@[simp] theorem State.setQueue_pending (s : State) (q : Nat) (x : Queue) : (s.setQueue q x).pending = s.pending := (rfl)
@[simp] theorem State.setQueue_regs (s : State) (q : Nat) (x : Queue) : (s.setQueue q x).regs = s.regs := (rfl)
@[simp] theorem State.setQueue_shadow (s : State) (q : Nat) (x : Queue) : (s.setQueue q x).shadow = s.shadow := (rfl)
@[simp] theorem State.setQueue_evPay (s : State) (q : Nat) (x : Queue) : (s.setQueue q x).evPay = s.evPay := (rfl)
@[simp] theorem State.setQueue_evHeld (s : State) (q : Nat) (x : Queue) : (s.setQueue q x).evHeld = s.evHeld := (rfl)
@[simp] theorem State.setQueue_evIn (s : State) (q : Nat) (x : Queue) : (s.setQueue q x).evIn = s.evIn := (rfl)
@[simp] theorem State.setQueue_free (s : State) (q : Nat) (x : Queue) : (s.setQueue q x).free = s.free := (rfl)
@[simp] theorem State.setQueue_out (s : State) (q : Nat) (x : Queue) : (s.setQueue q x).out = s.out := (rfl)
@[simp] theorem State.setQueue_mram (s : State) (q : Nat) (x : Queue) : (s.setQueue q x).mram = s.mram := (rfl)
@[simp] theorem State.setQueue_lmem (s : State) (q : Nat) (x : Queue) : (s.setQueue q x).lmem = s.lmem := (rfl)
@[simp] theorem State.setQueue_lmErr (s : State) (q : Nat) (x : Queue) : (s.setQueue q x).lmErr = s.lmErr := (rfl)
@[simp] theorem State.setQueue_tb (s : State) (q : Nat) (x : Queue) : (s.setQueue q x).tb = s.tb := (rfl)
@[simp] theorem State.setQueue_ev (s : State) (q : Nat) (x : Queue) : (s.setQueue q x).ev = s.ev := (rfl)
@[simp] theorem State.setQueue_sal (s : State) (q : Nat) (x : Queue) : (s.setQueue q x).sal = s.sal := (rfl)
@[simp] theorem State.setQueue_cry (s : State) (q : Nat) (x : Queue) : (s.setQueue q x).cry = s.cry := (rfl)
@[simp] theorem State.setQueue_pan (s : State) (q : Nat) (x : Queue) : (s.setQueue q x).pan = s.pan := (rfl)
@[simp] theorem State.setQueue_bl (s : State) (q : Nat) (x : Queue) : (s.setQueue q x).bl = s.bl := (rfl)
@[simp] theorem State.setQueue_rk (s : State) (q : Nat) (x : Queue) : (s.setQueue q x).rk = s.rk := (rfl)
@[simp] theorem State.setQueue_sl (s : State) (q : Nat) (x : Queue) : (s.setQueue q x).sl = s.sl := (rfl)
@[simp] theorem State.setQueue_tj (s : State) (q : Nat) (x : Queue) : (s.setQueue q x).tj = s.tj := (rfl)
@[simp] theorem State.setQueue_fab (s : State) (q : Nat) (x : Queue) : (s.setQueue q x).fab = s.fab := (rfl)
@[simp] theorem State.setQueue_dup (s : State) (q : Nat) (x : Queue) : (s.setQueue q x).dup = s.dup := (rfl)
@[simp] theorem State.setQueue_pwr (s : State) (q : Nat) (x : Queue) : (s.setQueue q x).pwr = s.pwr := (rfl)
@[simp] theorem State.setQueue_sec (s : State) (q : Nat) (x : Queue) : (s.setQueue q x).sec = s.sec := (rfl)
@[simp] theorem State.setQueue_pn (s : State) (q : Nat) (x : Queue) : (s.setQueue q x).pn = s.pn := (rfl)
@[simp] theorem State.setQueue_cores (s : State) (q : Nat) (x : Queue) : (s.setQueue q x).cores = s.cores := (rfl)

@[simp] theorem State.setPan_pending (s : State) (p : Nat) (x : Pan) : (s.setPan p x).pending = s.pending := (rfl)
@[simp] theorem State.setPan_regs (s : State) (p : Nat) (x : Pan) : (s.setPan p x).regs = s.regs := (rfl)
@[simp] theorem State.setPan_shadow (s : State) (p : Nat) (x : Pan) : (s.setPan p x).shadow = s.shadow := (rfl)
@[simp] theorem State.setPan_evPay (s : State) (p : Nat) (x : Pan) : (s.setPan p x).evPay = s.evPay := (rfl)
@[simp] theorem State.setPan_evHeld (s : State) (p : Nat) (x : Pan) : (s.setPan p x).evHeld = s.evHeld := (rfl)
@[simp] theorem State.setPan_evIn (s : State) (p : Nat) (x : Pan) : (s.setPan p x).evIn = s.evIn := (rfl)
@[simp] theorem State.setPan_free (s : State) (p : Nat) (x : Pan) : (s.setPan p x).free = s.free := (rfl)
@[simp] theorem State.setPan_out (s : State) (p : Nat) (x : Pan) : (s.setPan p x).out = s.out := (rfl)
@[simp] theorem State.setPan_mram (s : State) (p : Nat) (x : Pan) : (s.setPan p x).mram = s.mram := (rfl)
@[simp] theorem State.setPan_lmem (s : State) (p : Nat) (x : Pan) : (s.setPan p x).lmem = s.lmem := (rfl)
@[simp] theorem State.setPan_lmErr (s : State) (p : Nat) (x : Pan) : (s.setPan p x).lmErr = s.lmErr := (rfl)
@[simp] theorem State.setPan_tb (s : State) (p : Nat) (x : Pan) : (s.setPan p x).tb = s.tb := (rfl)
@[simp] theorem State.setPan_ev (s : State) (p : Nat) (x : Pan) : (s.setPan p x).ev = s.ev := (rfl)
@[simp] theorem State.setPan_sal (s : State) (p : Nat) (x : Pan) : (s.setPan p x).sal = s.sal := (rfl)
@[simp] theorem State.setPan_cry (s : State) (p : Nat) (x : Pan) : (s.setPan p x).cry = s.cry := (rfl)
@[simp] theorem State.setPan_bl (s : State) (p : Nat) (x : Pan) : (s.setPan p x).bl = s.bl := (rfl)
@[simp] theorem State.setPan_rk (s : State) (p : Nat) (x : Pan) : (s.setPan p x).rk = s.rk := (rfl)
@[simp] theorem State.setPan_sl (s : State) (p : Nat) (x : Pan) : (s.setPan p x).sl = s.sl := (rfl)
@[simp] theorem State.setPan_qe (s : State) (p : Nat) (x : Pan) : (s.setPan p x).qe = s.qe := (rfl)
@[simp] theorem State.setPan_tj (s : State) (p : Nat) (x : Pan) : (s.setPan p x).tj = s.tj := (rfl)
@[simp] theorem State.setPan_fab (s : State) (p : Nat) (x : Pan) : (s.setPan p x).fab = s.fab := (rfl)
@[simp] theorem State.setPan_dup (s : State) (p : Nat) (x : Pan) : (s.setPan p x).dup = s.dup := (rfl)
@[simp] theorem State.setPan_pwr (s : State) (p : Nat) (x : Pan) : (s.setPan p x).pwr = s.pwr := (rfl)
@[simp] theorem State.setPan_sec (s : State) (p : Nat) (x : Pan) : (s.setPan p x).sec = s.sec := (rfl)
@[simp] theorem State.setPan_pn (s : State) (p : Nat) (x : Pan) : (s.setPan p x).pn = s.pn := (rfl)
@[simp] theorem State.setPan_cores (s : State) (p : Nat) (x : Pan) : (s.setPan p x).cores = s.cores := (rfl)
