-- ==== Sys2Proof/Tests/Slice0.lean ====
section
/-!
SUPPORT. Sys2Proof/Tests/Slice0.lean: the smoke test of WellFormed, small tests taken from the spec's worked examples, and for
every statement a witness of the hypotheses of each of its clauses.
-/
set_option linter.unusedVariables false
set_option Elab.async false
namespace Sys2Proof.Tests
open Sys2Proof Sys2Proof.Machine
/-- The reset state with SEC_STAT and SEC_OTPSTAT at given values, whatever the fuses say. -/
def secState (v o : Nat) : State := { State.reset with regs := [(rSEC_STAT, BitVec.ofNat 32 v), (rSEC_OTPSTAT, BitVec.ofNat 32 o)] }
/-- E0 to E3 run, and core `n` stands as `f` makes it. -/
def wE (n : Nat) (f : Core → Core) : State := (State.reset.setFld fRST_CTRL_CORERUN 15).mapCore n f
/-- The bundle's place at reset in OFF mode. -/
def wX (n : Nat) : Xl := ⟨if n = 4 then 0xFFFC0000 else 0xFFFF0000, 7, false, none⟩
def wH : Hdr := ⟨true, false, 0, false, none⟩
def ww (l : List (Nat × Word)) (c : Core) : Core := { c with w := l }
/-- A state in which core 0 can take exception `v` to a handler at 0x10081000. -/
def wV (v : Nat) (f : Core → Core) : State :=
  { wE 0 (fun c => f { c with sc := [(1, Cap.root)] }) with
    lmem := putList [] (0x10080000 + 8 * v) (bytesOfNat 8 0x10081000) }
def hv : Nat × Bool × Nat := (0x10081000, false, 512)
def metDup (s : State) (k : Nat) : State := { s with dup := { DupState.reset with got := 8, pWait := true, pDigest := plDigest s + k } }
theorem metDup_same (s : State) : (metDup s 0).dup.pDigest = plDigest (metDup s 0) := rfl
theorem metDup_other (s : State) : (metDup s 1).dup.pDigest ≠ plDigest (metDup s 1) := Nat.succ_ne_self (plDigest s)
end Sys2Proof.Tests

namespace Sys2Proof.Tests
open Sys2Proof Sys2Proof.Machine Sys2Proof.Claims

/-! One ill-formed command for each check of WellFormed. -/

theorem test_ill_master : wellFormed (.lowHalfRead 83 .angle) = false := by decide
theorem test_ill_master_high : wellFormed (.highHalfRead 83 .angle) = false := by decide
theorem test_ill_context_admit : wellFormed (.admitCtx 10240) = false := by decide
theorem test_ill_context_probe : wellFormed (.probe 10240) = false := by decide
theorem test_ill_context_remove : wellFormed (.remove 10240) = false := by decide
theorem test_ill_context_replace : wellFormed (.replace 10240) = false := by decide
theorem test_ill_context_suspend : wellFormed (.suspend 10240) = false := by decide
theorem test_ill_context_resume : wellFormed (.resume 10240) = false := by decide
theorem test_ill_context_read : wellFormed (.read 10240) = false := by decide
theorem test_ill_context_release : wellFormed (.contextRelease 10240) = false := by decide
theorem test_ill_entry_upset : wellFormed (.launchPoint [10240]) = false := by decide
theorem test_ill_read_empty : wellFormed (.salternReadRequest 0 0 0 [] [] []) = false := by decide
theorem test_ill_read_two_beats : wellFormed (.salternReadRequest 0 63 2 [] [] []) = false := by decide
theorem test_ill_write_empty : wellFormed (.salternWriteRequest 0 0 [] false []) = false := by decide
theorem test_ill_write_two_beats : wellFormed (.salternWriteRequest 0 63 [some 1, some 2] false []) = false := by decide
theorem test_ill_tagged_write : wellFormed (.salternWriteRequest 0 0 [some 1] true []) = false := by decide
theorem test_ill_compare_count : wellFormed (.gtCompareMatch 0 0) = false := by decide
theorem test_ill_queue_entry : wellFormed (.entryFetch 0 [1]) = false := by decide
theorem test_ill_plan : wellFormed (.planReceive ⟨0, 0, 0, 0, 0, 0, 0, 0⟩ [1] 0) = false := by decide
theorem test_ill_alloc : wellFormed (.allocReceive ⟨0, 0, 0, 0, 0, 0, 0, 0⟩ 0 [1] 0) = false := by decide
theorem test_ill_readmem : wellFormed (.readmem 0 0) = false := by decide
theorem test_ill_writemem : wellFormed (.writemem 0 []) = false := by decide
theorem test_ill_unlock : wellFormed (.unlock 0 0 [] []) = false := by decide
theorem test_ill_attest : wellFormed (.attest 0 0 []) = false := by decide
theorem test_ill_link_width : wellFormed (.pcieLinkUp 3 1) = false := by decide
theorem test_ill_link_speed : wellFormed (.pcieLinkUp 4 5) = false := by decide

⁂

What to work on – Output should match, line for line, the stretch of the material above from the line holding "def wX (n : Nat)" through the line holding "theorem test_ill_read_two_beats : wellFormed".

Written answer –
def wX (n : Nat) : Xl := ⟨if n = 4 then 0xFFFC0000 else 0xFFFF0000, 7, false, none⟩
def wH : Hdr := ⟨true, false, 0, false, none⟩
def ww (l : List (Nat × Word)) (c : Core) : Core := { c with w := l }
/-- A state in which core 0 can take exception `v` to a handler at 0x10081000. -/
def wV (v : Nat) (f : Core → Core) : State :=
  { wE 0 (fun c => f { c with sc := [(1, Cap.root)] }) with
    lmem := putList [] (0x10080000 + 8 * v) (bytesOfNat 8 0x10081000) }
def hv : Nat × Bool × Nat := (0x10081000, false, 512)
def metDup (s : State) (k : Nat) : State := { s with dup := { DupState.reset with got := 8, pWait := true, pDigest := plDigest s + k } }
theorem metDup_same (s : State) : (metDup s 0).dup.pDigest = plDigest (metDup s 0) := rfl
theorem metDup_other (s : State) : (metDup s 1).dup.pDigest ≠ plDigest (metDup s 1) := Nat.succ_ne_self (plDigest s)
end Sys2Proof.Tests

namespace Sys2Proof.Tests
open Sys2Proof Sys2Proof.Machine Sys2Proof.Claims

/-! One ill-formed command for each check of WellFormed. -/

theorem test_ill_master : wellFormed (.lowHalfRead 83 .angle) = false := by decide
theorem test_ill_master_high : wellFormed (.highHalfRead 83 .angle) = false := by decide
theorem test_ill_context_admit : wellFormed (.admitCtx 10240) = false := by decide
theorem test_ill_context_probe : wellFormed (.probe 10240) = false := by decide
theorem test_ill_context_remove : wellFormed (.remove 10240) = false := by decide
theorem test_ill_context_replace : wellFormed (.replace 10240) = false := by decide
theorem test_ill_context_suspend : wellFormed (.suspend 10240) = false := by decide
theorem test_ill_context_resume : wellFormed (.resume 10240) = false := by decide
theorem test_ill_context_read : wellFormed (.read 10240) = false := by decide
theorem test_ill_context_release : wellFormed (.contextRelease 10240) = false := by decide
theorem test_ill_entry_upset : wellFormed (.launchPoint [10240]) = false := by decide
theorem test_ill_read_empty : wellFormed (.salternReadRequest 0 0 0 [] [] []) = false := by decide
theorem test_ill_read_two_beats : wellFormed (.salternReadRequest 0 63 2 [] [] []) = false := by decide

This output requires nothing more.